A source tells CBC News that Duffy's lawyer, Donald Bayne, is considering skipping the preliminary phase to move to trial quickly.
Duffy is facing 31 charges (link is external) in connection with allegations of misspending of public money. The charges include fraud, breach of trust and bribery of a judicial officer.
The RCMP laid the charges July 17, after a year-long investigation relating to Duffy's Senate living allowance, expense claims, awarding of consulting contracts and a $90,000 payment from the prime minister's former chief of staff, Nigel Wright.
Waiving the prelim? There's a cannon shot across the bows. Bayne knows what he has in his arsenal, the documents.
Here's the important thing to keep in mind. NONE of these events was ever expected to become public.
It was all done very covertly - the deal, the money, the corruption of the majority in the Senate to launder Duffy's audit reports - in the party cloakroom.
NONE of these events would have surfaced save for one e-mail that Duffy couldn't help but send to his Ottawa confidantes detailing (in advance) what was to unfold in the deal he'd reached with the PMO.
It was Duffy's e-mail. It was sent contemporaneously with or in advance of events that it describes quite accurately. It's one thing to deceitfully tell others that the prime minister has a fondness for your man-musk. It's another altogether to describe to your nearest and dearest what the prime minister is willing to do for you and to thereafter have them come to pass.
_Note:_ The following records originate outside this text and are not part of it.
/-- The agreements read no part but lots, proof list, trip record, claim slots and scan memories. -/
theorem CustodyHeld.only {s t : State} (h : CustodyHeld s) (h1 : t.lots = s.lots := by rfl)
    (h2 : t.proofs.list = s.proofs.list := by rfl)
    (h3 : t.trip.record = s.trip.record := by rfl) (h4 : t.claims.slots = s.claims.slots := by rfl)
        (h5 : t.scans.mem = s.scans.mem := by rfl) : CustodyHeld t :=
  h.steady ⟨fun _ => by rw [h1]; exact ⟨rfl, rfl, rfl, rfl, rfl⟩, h2, by rw [h3]; exact ⟨rfl, rfl⟩,
      fun j x hx => ⟨x, h4 ▸ hx, rfl⟩, fun n => by rw [h5]; exact id⟩

/-- Entries leave the proof list. -/
theorem CustodyHeld.sublist {s : State} (h : CustodyHeld s) (l : List ProofItem) (hl : l.Sublist s.proofs.list) :
    CustodyHeld { s with proofs := { s.proofs with list := l } } :=
  ⟨h.recorded, h.advisories, h.inTrips, h.unconfirmed,
      ⟨h.proofs.1.sublist hl, fun p hp => h.proofs.2.1 p (hl.subset hp), fun hn => by
    have := h.proofs.2.2 hn; rw [this] at hl; exact List.sublist_nil.1 hl⟩, h.oneEntry, h.oneSlot⟩

/-- R153: a Delivered lot that no entry of the proof list names is marked Unconfirmed. -/
theorem CustodyHeld.mark {s : State} (h : CustodyHeld s) (p : ProofItem) (hd : (s.lots.get p.index).state = .delivered)
    (hp : ∀ q ∈ s.proofs.list, q.index ≠ p.index) :
    CustodyHeld (markUnconfirmed p s) := by
  refine CustodyHeld.raise (h.modLot p.index _ (h.recorded _) (fun hn => h.inTrips hn _) (fun _ => hd) hp
      (h.oneEntry.1 _) ?_) _ _
  intro a j hj e; exact hj (h.oneEntry.2 _ j a e.symm).symm

theorem CustodyHeld.dropMark {s : State} (h : CustodyHeld s) (p : ProofItem) (l : List ProofItem) (hp : p ∈ s.proofs.list)
    (hl : l.Sublist s.proofs.list)
    (hi : ∀ q ∈ l, q.index ≠ p.index) : CustodyHeld (markUnconfirmed p { s with proofs := { s.proofs with list := l } }) := by
  obtain ⟨f, a, -⟩ := h.proofs.2.1 p hp
  exact CustodyHeld.mark (h.sublist l hl) p a hi

/-- R152: an entry joins the proof list for a Delivered lot that no other names. -/
theorem CustodyHeld.push {s : State} (h : CustodyHeld s) (p : ProofItem) (hi : ∀ q ∈ s.proofs.list, q.index ≠ p.index)
    (ht : s.trip.record.state ≠ .noTrip)
    (hp : ∃ f : ProofFields, (s.lots.get p.index).state = .delivered ∧ (s.lots.get p.index).lot = p.lot ∧
    (s.lots.get p.index).unconfirmed = false ∧ (s.lots.get p.index).proof = some f ∧ f.number = p.number ∧ f.check = p.check ∧
    f.record.tripId = s.trip.record.tripId) : CustodyHeld { s with proofs :=
        { s.proofs with list := s.proofs.list ++ [p] } } := by
  refine ⟨h.recorded, h.advisories, h.inTrips, h.unconfirmed, ⟨?_, fun q hq => ?_, fun hn => absurd hn ht⟩, h.oneEntry,
      h.oneSlot⟩
  · refine List.pairwise_append.2 ⟨h.proofs.1, List.pairwise_singleton _ _, fun q hq r hr => ?_⟩
    obtain rfl := List.mem_singleton.1 hr
    exact hi q hq
  · rcases List.mem_append.1 hq with hq | hq
    · exact h.proofs.2.1 q hq
    · obtain rfl := List.mem_singleton.1 hq; exact hp

theorem CustodyHeld.addProof {s : State} (h : CustodyHeld s) (p : ProofItem) (hi : ∀ q ∈ s.proofs.list, q.index ≠ p.index)
    (ht : s.trip.record.state ≠ .noTrip)
    (hp : ∃ f : ProofFields, (s.lots.get p.index).state = .delivered ∧ (s.lots.get p.index).lot = p.lot ∧
    (s.lots.get p.index).unconfirmed = false ∧ (s.lots.get p.index).proof = some f ∧ f.number = p.number ∧ f.check = p.check ∧
    f.record.tripId = s.trip.record.tripId) : CustodyHeld (addProof p s) := by
  unfold Machine.addProof
  simp only
  split
  · exact h.push p hi ht hp
  · split
    · exact h.push p hi ht hp
    · next old rest heq =>
      have hr : rest.Sublist s.proofs.list := by rw [heq]; exact List.sublist_cons_self _ _
      have ho : old ∈ s.proofs.list := by rw [heq]; exact List.mem_cons_self ..
      have hpw := h.proofs.1; rw [heq] at hpw
      have hm := h.dropMark old rest ho hr (fun q hq => ((List.pairwise_cons.1 hpw).1 q hq).symm)
      have hR := raise_raised .proofUnconfirmed (.lot old.lot)
          (State.modLot { s with proofs := { s.proofs with list := rest } } old.index (fun l => { l with unconfirmed := true }))
      have hne : p.index ≠ old.index := (hi old ho).symm
      refine hm.push p ?_ ?_ ?_
      · intro q hq
        have : (markUnconfirmed old { s with proofs := { s.proofs with list := rest } }).proofs.list = rest := by
          unfold markUnconfirmed; rw [hR.proofs]; rfl
        rw [this] at hq; exact hi q (hr.subset hq)
      · unfold markUnconfirmed; rw [hR.trip]; exact ht
      · have e : (markUnconfirmed old { s with proofs :=
          { s.proofs with list := rest } }).lots.get p.index = s.lots.get p.index := by
          unfold markUnconfirmed; rw [hR.lots]; simp only [State.modLot, get_upd_ne _ hne]
        have e2 : (markUnconfirmed old { s with proofs := { s.proofs with list := rest } }).trip = s.trip := by
          unfold markUnconfirmed; rw [hR.trip]; rfl
        rw [e, e2]; exact hp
As it turns out, it's that one Duffy e-mail, leaked to CTV's Bob Fife that, for Harper & Co. was their live grenade. They literally indict themselves when they deny the existence of an agreement, documented in advance and circulated broadly, the particulars of which came to fruition. That's a situation that walks like a duck, quacks like a duck, looks like a duck - it's a duck.
By denying events that are attributed to you on a date before which they came to occur, is to self-convict. That might, in open court, give rise to a situation in which certain members of Harper & Co, Harper's personal nest of vipers in the PMO and Senate leadership decided to drop the pretence. It seems like a "weakest link" situation. It's an old tactic.
To a lawyer with Bayne's experience and achievements, little nuanced inconsistencies become sledgehammers.